***** GIVEN INFORMATION

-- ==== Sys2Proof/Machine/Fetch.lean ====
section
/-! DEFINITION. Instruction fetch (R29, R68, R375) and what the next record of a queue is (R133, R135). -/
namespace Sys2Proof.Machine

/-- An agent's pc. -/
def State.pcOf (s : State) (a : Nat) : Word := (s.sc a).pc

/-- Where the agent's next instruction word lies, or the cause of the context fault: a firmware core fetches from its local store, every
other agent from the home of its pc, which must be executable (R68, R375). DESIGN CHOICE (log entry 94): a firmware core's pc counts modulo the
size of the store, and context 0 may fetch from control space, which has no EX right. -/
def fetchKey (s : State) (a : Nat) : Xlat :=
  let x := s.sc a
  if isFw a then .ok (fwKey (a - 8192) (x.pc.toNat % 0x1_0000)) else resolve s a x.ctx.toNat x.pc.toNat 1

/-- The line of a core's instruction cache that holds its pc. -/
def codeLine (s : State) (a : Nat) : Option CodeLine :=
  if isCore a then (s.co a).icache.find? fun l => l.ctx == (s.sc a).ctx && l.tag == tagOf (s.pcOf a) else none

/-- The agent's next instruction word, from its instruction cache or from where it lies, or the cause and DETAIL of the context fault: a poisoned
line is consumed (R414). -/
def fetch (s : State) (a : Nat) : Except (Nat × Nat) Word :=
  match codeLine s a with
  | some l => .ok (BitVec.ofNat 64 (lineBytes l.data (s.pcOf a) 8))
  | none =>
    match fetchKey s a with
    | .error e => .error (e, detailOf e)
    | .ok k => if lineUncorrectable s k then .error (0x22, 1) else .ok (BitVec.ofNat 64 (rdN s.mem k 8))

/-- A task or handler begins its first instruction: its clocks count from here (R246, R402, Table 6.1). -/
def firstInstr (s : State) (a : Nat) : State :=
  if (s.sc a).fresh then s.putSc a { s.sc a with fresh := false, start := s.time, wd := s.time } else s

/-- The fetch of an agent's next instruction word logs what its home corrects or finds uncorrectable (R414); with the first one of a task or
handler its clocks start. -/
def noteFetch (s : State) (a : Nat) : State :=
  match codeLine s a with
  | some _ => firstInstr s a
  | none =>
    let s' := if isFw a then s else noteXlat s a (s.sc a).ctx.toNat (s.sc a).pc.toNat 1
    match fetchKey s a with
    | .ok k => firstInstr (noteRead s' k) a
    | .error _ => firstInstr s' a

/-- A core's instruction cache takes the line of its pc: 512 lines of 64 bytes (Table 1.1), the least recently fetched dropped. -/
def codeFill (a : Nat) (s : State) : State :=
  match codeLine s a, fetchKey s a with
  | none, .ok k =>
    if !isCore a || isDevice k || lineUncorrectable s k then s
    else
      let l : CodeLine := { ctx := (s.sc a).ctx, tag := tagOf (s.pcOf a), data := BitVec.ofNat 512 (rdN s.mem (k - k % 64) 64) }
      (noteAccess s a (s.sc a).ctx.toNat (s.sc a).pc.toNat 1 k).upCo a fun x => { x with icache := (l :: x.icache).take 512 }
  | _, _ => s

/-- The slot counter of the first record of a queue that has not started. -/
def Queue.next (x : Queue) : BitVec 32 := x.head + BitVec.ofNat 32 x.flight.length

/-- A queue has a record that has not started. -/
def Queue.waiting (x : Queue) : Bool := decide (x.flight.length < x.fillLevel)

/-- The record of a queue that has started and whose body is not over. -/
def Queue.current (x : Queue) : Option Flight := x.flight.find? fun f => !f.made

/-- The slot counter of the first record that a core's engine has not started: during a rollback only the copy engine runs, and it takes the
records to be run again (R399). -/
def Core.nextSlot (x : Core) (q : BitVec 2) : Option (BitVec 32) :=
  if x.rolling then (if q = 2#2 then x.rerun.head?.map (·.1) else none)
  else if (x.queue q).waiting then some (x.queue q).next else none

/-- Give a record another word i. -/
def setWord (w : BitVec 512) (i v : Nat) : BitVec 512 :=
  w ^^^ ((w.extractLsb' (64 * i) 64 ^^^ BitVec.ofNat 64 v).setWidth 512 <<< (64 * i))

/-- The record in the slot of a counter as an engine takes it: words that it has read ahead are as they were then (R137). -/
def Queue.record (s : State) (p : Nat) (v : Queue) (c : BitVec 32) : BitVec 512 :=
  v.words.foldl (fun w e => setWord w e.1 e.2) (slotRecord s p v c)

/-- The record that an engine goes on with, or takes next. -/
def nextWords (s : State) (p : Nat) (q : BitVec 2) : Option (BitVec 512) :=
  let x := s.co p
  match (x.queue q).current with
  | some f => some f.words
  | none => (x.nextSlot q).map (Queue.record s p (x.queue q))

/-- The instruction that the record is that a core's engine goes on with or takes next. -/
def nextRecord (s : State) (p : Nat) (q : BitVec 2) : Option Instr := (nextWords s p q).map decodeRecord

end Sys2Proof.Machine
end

**********

WORK TO COMPLETE> Make an exact copy of the listing, including every line.

SOLUTION TO THIS TASK>
-- ==== Sys2Proof/Machine/Fetch.lean ====
section
/-! DEFINITION. Instruction fetch (R29, R68, R375) and what the next record of a queue is (R133, R135). -/
namespace Sys2Proof.Machine

/-- An agent's pc. -/
def State.pcOf (s : State) (a : Nat) : Word := (s.sc a).pc

/-- Where the agent's next instruction word lies, or the cause of the context fault: a firmware core fetches from its local store, every
other agent from the home of its pc, which must be executable (R68, R375). DESIGN CHOICE (log entry 94): a firmware core's pc counts modulo the
size of the store, and context 0 may fetch from control space, which has no EX right. -/
def fetchKey (s : State) (a : Nat) : Xlat :=
  let x := s.sc a
  if isFw a then .ok (fwKey (a - 8192) (x.pc.toNat % 0x1_0000)) else resolve s a x.ctx.toNat x.pc.toNat 1

/-- The line of a core's instruction cache that holds its pc. -/
def codeLine (s : State) (a : Nat) : Option CodeLine :=
  if isCore a then (s.co a).icache.find? fun l => l.ctx == (s.sc a).ctx && l.tag == tagOf (s.pcOf a) else none

/-- The agent's next instruction word, from its instruction cache or from where it lies, or the cause and DETAIL of the context fault: a poisoned
line is consumed (R414). -/
def fetch (s : State) (a : Nat) : Except (Nat × Nat) Word :=
  match codeLine s a with
  | some l => .ok (BitVec.ofNat 64 (lineBytes l.data (s.pcOf a) 8))
  | none =>
    match fetchKey s a with
    | .error e => .error (e, detailOf e)
    | .ok k => if lineUncorrectable s k then .error (0x22, 1) else .ok (BitVec.ofNat 64 (rdN s.mem k 8))

/-- A task or handler begins its first instruction: its clocks count from here (R246, R402, Table 6.1). -/
def firstInstr (s : State) (a : Nat) : State :=
  if (s.sc a).fresh then s.putSc a { s.sc a with fresh := false, start := s.time, wd := s.time } else s

/-- The fetch of an agent's next instruction word logs what its home corrects or finds uncorrectable (R414); with the first one of a task or
handler its clocks start. -/
def noteFetch (s : State) (a : Nat) : State :=
  match codeLine s a with
  | some _ => firstInstr s a
  | none =>
    let s' := if isFw a then s else noteXlat s a (s.sc a).ctx.toNat (s.sc a).pc.toNat 1
    match fetchKey s a with
    | .ok k => firstInstr (noteRead s' k) a
    | .error _ => firstInstr s' a

/-- A core's instruction cache takes the line of its pc: 512 lines of 64 bytes (Table 1.1), the least recently fetched dropped. -/
def codeFill (a : Nat) (s : State) : State :=
  match codeLine s a, fetchKey s a with
  | none, .ok k =>
    if !isCore a || isDevice k || lineUncorrectable s k then s
    else
      let l : CodeLine := { ctx := (s.sc a).ctx, tag := tagOf (s.pcOf a), data := BitVec.ofNat 512 (rdN s.mem (k - k % 64) 64) }
      (noteAccess s a (s.sc a).ctx.toNat (s.sc a).pc.toNat 1 k).upCo a fun x => { x with icache := (l :: x.icache).take 512 }
  | _, _ => s

/-- The slot counter of the first record of a queue that has not started. -/
def Queue.next (x : Queue) : BitVec 32 := x.head + BitVec.ofNat 32 x.flight.length

/-- A queue has a record that has not started. -/
def Queue.waiting (x : Queue) : Bool := decide (x.flight.length < x.fillLevel)

/-- The record of a queue that has started and whose body is not over. -/
def Queue.current (x : Queue) : Option Flight := x.flight.find? fun f => !f.made

/-- The slot counter of the first record that a core's engine has not started: during a rollback only the copy engine runs, and it takes the
records to be run again (R399). -/
def Core.nextSlot (x : Core) (q : BitVec 2) : Option (BitVec 32) :=
  if x.rolling then (if q = 2#2 then x.rerun.head?.map (·.1) else none)
  else if (x.queue q).waiting then some (x.queue q).next else none

/-- Give a record another word i. -/
def setWord (w : BitVec 512) (i v : Nat) : BitVec 512 :=
  w ^^^ ((w.extractLsb' (64 * i) 64 ^^^ BitVec.ofNat 64 v).setWidth 512 <<< (64 * i))

/-- The record in the slot of a counter as an engine takes it: words that it has read ahead are as they were then (R137). -/
def Queue.record (s : State) (p : Nat) (v : Queue) (c : BitVec 32) : BitVec 512 :=
  v.words.foldl (fun w e => setWord w e.1 e.2) (slotRecord s p v c)

/-- The record that an engine goes on with, or takes next. -/
def nextWords (s : State) (p : Nat) (q : BitVec 2) : Option (BitVec 512) :=
  let x := s.co p
  match (x.queue q).current with
  | some f => some f.words
  | none => (x.nextSlot q).map (Queue.record s p (x.queue q))

/-- The instruction that the record is that a core's engine goes on with or takes next. -/
def nextRecord (s : State) (p : Nat) (q : BitVec 2) : Option Instr := (nextWords s p q).map decodeRecord

end Sys2Proof.Machine
end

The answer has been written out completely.